High-pressure fuel pumps which highly pressurize a fuel supplied to a combustion chamber of an internal combustion engine are usually formed as piston pumps. In such pumps, a piston compresses a fuel in a pressure chamber by means of a translational movement and thus highly pressurizes it. For example, typical high-pressure fuel pumps in petrol internal combustion engines pressurize the fuel to a pressure between 200 bar and 250 bar, while high-pressure fuel pumps in diesel internal combustion engines pressurize the fuel to a pressure between 2000 bar and 2500 bar.
In order to drive the piston in its translational movement, a camshaft is commonly used as a drive shaft which rotates about a drive shaft rotational axis so that a cam projecting beyond the drive shaft periodically pushes the piston away from the drive shaft rotational axis. The volume of the pressure chamber, in which the fuel is located, is reduced and the fuel is thus pressurized. In the case of a further rotation of the drive shaft, the piston then moves again in the direction of the drive shaft rotational axis, as a result of which the volume of the pressure chamber is increased again.
There are various approaches for transmission of the translational movement from the drive shaft to the piston. One example is an eccentric ring, what is known as a rider, often used in contact with the drive shaft such that the drive shaft rotates away together with the cam under the eccentric ring, while the eccentric ring is moved up and down in a translational direction without itself rotating. The eccentric ring has a flat surface which is in operative contact with the piston, and indeed usually via a sliding shoe which slides over the flat surface of the eccentric ring and thus transmits the movement of the eccentric ring to the piston.
Such an arrangement is shown in FIG. 3 and FIG. 4. FIG. 3 is a longitudinal sectional view through a high-pressure fuel pump 10 according to the prior art, while FIG. 4 shows a sectional view through high-pressure fuel pump 10 from FIG. 3 along line IV-IV.
High-pressure fuel pump 10 includes two pistons 12 which are opposite one another and delimit in each case a pressure chamber 14 on one side. Pressure chambers 14 are fed in each case via an intake 16, in which a first valve 18 is arranged, with a fuel which is highly pressurized by translational movement of piston 12. The highly pressurized fuel is then conducted in each case via an outlet 20, in which a second valve 22 is arranged, to a combustion chamber. Pistons 12 are driven by a drive shaft 24 which rotates about a drive shaft rotational axis 26. In order to be able to perform the piston stroke, the mechanical energy is transmitted in the form of rotational energy, i.e., a torque, into a translational movement of piston 12 by virtue of the fact that what is known as an eccentric drive 28 is interconnected between drive shaft 24 and piston 12.
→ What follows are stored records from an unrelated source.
-- ==== Sys2Proof/Tests/Slice0.lean ====
section
/-! SUPPORT. Tests: ill-formed inputs that the checks refuse, the words of every command written out from R60 and R66,
one-step results from 95_test_vectors.md, and for every obligation with hypotheses a state that meets them. -/

namespace Sys2Proof.Tests

open Sys2Proof.Machine
open Sys2Proof.Laws

/-! ### Well-formedness -/

/-- R48: an access that is not 32 bits wide. -/
theorem test_wf_refuses_a_narrow_access : (HostAct.read 0x10 2).wf = false := by decide

/-- R48: a misaligned access. -/
theorem test_wf_refuses_a_misaligned_access : (HostAct.write 0x06 4 0).wf = false := by decide

/-- R17: an offset beyond the window. -/
theorem test_wf_refuses_an_offset_beyond_the_window : (HostAct.read 0x100 4).wf = false := by decide

/-- R17: the last slot is inside. -/
theorem test_wf_admits_the_last_slot : (HostAct.read 0xFC 4).wf = true := by decide

/-- R60: a word whose MBZ field is not zero. -/
theorem test_mbz_refuses_high_bits : mbzClear 0x00000110 = false ∧ mbzClear 0x80000000 = false := by decide

/-! ### Decoding, each word written out from R60 (MBZ [31:8] zero, opcode [7:0]) and R66 -/

theorem test_decode_control : decode 0b00000000000000000000000000000000#32 = .ok .nop ∧
    decode 0b00000000000000000000000000000001#32 = .ok .softReset := by decide

theorem test_decode_encoder : decode 0b00000000000000000000000000010000#32 = .ok .encStart ∧
    decode 0b00000000000000000000000000010001#32 = .ok .encInterval ∧
    decode 0b00000000000000000000000000010010#32 = .ok .encClose ∧
    decode 0b00000000000000000000000000010011#32 = .ok .encSymbol := by decide

theorem test_decode_decoder : decode 0b00000000000000000000000000100000#32 = .ok .decStart ∧
    decode 0b00000000000000000000000000100001#32 = .ok .decCount ∧
    decode 0b00000000000000000000000000100010#32 = .ok .decRemove ∧
    decode 0b00000000000000000000000000100011#32 = .ok .decSymbol := by decide

theorem test_decode_model : decode 0b00000000000000000000000000110000#32 = .ok .ppmTotal ∧
    decode 0b00000000000000000000000000110001#32 = .ok .ppmPoint ∧
    decode 0b00000000000000000000000000110010#32 = .ok .ppmInterval ∧
    decode 0b00000000000000000000000000110011#32 = .ok .ppmEscaped ∧
    decode 0b00000000000000000000000000110100#32 = .ok .ppmExclude ∧
    decode 0b00000000000000000000000000110101#32 = .ok .ppmIncrement := by decide

/-- R67, R68; V-FLT-2, V-FLT-3. -/
theorem test_decode_refuses : decode 0x00000140 = .error .mbzNonzero ∧ decode 0x00000002 = .error .unknownOpcode ∧
    decode 0x00000014 = .error .unknownOpcode ∧ decode 0x00000036 = .error .unknownOpcode := by decide

theorem test_table_word : decodeTableWord 32 0x23 = some .decSymbol ∧ decodeTableWord 32 0x123 = none := by decide

/-! ### States -/

/-- The state an outcome goes on in passes the check. -/
def goesTo (o : Host.Outcome State Fault Refusal) (p : State → Bool) : Bool :=
  match o with
  | .next t => p t
  | _ => false

/-- A value that an operation gives passes the check. -/
def yields {α : Type} (r : Except FaultCode α) (p : α → Bool) : Bool :=
  match r with
  | .ok a => p a
  | .error _ => false

theorem goesTo_elim {o : Host.Outcome State Fault Refusal} {p : State → Bool} (h : goesTo o p = true) :
    ∃ t, o = .next t ∧ p t = true := by
  cases o with
  | next t => exact ⟨t, rfl, h⟩
  | fault f => cases h
  | refused r => cases h

theorem yields_elim {α : Type} {r : Except FaultCode α} {p : α → Bool} (h : yields r p = true) :
    ∃ a, r = .ok a ∧ p a = true := by
  cases r with
  | ok a => exact ⟨a, rfl, h⟩
  | error c => cases h
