-- ==== Sys2Proof/Machine/Operands.lean ====
section
/-! DEFINITION. Every operand form: the immediates that `K` extends (30_encoding.md R96 to R98), the byte and half-word
lanes (R6, R63), the addresses of the load and store forms (48_load_store.md), branch targets, shift counts. -/

namespace Sys2Proof.Machine

/-! ## Immediates with K -/

/-- `K : IMM5`, 16 bits (R8). -/
def State.imm16 (s : State) (imm5 : BitVec 5) : HalfWord := s.k ++ imm5

/-- `immK = zext_32(K : IMM5)` (R96, R98 (a)). -/
def State.immK (s : State) (imm5 : BitVec 5) : Word := (s.imm16 imm5).zeroExtend 32

/-- `sext_32(K) * 4`, the word offset of LD, ST and the partial stores through a register (R98 (c)). -/
def State.offsetK (s : State) : Word := s.k.signExtend 32 * 4#32

/-- `sext_32(K : IMM5) * 4`, the word offset of LDP and STP (R98 (d)). -/
def State.offsetKImm (s : State) (imm5 : BitVec 5) : Word := (s.imm16 imm5).signExtend 32 * 4#32

/-- The second operand of AND, ANDN, OR and XOR (R97): `x[B]`, or `immK` with `IMM5` in the `B` field after PFX. -/
def State.logicOperand (s : State) (b : BitVec 5) : Except Stop Word :=
  if s.pfx then .ok (s.immK b) else s.readReg b

/-- The shift count `x[B][4:0]` (R191). -/
def shiftCount (y : Word) : Nat := (y.extractLsb' 0 5).toNat

/-- The target of BR and BSR: `pc + (sext_32(IMM11) + 1) * 2` (R131). -/
def State.branchTarget (s : State) (imm11 : BitVec 11) : Word := s.pc + (imm11.signExtend 32 + 1#32) * 2#32

/-- The link value of BSR and CALL: `(pc + 4) >> 1` (R132). -/
def State.link (s : State) : Word := (s.pc + 4#32) >>> 1

/-! ## Lanes -/

/-- `b<n>(X)` (R6). -/
def byteLane (n : BitVec 2) (x : Word) : Byte := x.extractLsb' (8 * n.toNat) 8

/-- `h<n>(X)` (R6). -/
def halfLane (n : BitVec 1) (x : Word) : HalfWord := x.extractLsb' (16 * n.toNat) 16

/-- The four bytes of a word in address order (R63). -/
def wordBytes (x : Word) : List Byte := [byteLane 0 x, byteLane 1 x, byteLane 2 x, byteLane 3 x]

/-- The two bytes of a half-word in address order (R63). -/
def halfBytes (h : HalfWord) : List Byte := [h.extractLsb' 0 8, h.extractLsb' 8 8]

/-- `n = X[1:0]`, the byte lane an address or a byte offset selects (R63). -/
def laneOf (x : Word) : BitVec 2 := x.extractLsb' 0 2

/-- `n = X[1]`, the half-word lane an address selects (R63). -/
def halfLaneOf (x : Word) : BitVec 1 := x.extractLsb' 1 1

/-! ## Stores -/

/-- The full-word store `MemWrite(align32(x), 4, v)` (R61, R215). -/
def State.storeWord (s : State) (x v : Word) : Except Stop State := s.storeBytes (s.wordAddr x) (wordBytes v)

/-- The byte store of lane `n` to the word at `align32(x)` (R222): `MemWrite(w + n, 1, b<n>(v))`. -/
def State.storeByteLane (s : State) (x : Word) (n : BitVec 2) (v : Word) : Except Stop State :=
  s.storeBytes (s.wordAddr x + n.toNat) [byteLane n v]

/-- The half-word store of lane `n` to the word at `align32(x)` (R222): `MemWrite(w + 2*n, 2, h<n>(v))`. -/
def State.storeHalfLane (s : State) (x : Word) (n : BitVec 1) (v : Word) : Except Stop State :=
  s.storeBytes (s.wordAddr x + 2 * n.toNat) (halfBytes (halfLane n v))

/-! ## Effective addresses -/

/-- `%sp + zext_32(IMM8) * 4` of LDS and STS, from the value of `%sp` (R220). -/
def stackWordAddr (sp : Word) (imm8 : BitVec 8) : Word := sp + imm8.zeroExtend 32 * 4#32

/-- `%sp + zext_32(IMM10)` of STS8S (R227). -/
def stackByteAddr (sp : Word) (imm10 : BitVec 10) : Word := sp + imm10.zeroExtend 32

/-- `%sp + zext_32(IMM9) * 2` of STS16S (R228). -/
def stackHalfAddr (sp : Word) (imm9 : BitVec 9) : Word := sp + imm9.zeroExtend 32 * 2#32

end Sys2Proof.Machine
end

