-- ==== Sys2Proof/Machine/Extract.lean ====
section
/-! DEFINITION. Extract, sign-extend, swap and fill (47_extract_extend_fill.md): EXT8D, EXT8S, EXT16D, EXT16S, SEXT8,
SEXT16, SWAP, FILL8, FILL16. -/

namespace Sys2Proof.Machine

/-- EXT8D (R203). -/
def execExt8d (a b : RegNum) (s : State) : Result := outcome do
  let x ← s.readReg a
  let y ← s.readReg b
  s.retireReg a ((byteLane (laneOf y) x).zeroExtend 32) keepFlags

/-- EXT8S (R204). -/
def execExt8s (a : RegNum) (imm2u : BitVec 2) (s : State) : Result := outcome do
  let x ← s.readReg a
  s.retireReg a ((byteLane imm2u x).zeroExtend 32) keepFlags

/-- EXT16D (R205). -/
def execExt16d (a b : RegNum) (s : State) : Result := outcome do
  let x ← s.readReg a
  let y ← s.readReg b
  s.retireReg a ((halfLane (halfLaneOf y) x).zeroExtend 32) keepFlags

/-- EXT16S (R206). -/
def execExt16s (a : RegNum) (imm1u : BitVec 1) (s : State) : Result := outcome do
  let x ← s.readReg a
  s.retireReg a ((halfLane imm1u x).zeroExtend 32) keepFlags

/-- SEXT8 (R207). -/
def execSext8 (a : RegNum) (s : State) : Result := outcome do
  let x ← s.readReg a
  s.retireReg a ((byteLane 0 x).signExtend 32) keepFlags

/-- SEXT16 (R208). -/
def execSext16 (a : RegNum) (s : State) : Result := outcome do
  let x ← s.readReg a
  s.retireReg a ((halfLane 0 x).signExtend 32) keepFlags

/-- SWAP (R209). -/
def execSwap (a : RegNum) (s : State) : Result := outcome do
  let x ← s.readReg a
  s.retireReg a (halfLane 0 x ++ halfLane 1 x) keepFlags

/-- FILL8 (R210): the result is in `%r0`. -/
def execFill8 (a : RegNum) (s : State) : Result := outcome do
  let x ← s.readReg a
  s.retireReg regZero (byteLane 0 x ++ byteLane 0 x ++ byteLane 0 x ++ byteLane 0 x) keepFlags

/-- FILL16 (R211): the result is in `%r0`. -/
def execFill16 (a : RegNum) (s : State) : Result := outcome do
  let x ← s.readReg a
  s.retireReg regZero (halfLane 0 x ++ halfLane 0 x) keepFlags

end Sys2Proof.Machine
end

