-- ==== Sys2Proof/Machine/Transfer.lean ====
section
/-! DEFINITION. Control transfer (40_control_transfer.md): BR, BSR, JMP, CALL, each delayed by one slot; and the exception
instructions (41_trap_tret.md): TRAP, TRET, which load `pc` at once. -/

namespace Sys2Proof.Machine

/-- BR (R131). -/
def execBr (imm11 : BitVec 11) (s : State) : Result :=
  outcome (.ok (s.retireTo (s.branchTarget imm11)))

/-- BSR (R132): the link is written before the slot executes. -/
def execBsr (imm11 : BitVec 11) (s : State) : Result := outcome do
  let t ← s.writeReg regLink s.link
  pure (t.retireTo (s.branchTarget imm11))

/-- JMP (R133): bit 31 of the register is lost in the doubling. -/
def execJmp (a : RegNum) (s : State) : Result := outcome do
  let x ← s.readReg a
  pure (s.retireTo (x * 2#32))

/-- CALL (R134): the register is read before the link is written. -/
def execCall (a : RegNum) (s : State) : Result := outcome do
  let x ← s.readReg a
  let t ← s.writeReg regLink s.link
  pure (t.retireTo (x * 2#32))

/-- TRAP (R140): always taken, whatever IE and IPRI are (R255). -/
def execTrap (imm6v : BitVec 6) (s : State) : Result :=
  outcome (s.exceptionEntry imm6v (s.pc + 2#32) true)

/-- TRET (R141): the register is read in the handler's window. -/
def execTret (a : RegNum) (s : State) : Result := outcome do
  let x ← s.readReg a
  pure (s.exceptionReturn x)

end Sys2Proof.Machine
end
Eccentric drive 28 has an eccentric ring 30 under which drive shaft 24 and a cam 34 arranged thereon rotate away. Eccentric ring 30 is periodically guided away in the direction of pressure chamber 14 and away from it without, however, itself rotating. A center point M of eccentric ring 30 is spaced apart by a distance A from rotational axis 26 or shaft center point W. With the rotation about W and eccentricity A=MW, a stroke of 2·MW is produced.
Eccentric drive 28 further has a sliding shoe 36 which slides on a flat eccentric ring surface 38 during the movement of eccentric ring 30 and passes on the translational movement of eccentric ring 30 to piston 12.
So that piston 12 and sliding shoe 36 are continuously in contact with eccentric ring surface 38, a spring 40 is provided which pretensions piston 12 and sliding shoe 36 onto eccentric ring surface 38.
Alternatively to eccentric drive 28 shown in FIG. 3 and FIG. 4, there are also arrangements in which, for example, a roller tappet rolls with a roller directly on cam 34 of drive shaft 24 and thus transmits the translational movement to piston 12. The advantage of these arrangements with a roller tappet is that in comparison with an eccentric drive 28 instead of sliding friction between eccentric ring 30 and sliding shoe 36 a significantly lower rolling friction is present between cam 34 and a roller of the roller tappet.
Roller tappets therefore have the advantage that lower friction is present between the individual elements of a drive region, but they are less robust than eccentric drives. Such eccentric drives can namely, for example, also be used in combination with connecting rods in an internal combustion engine which tends to be difficult when using roller tappets.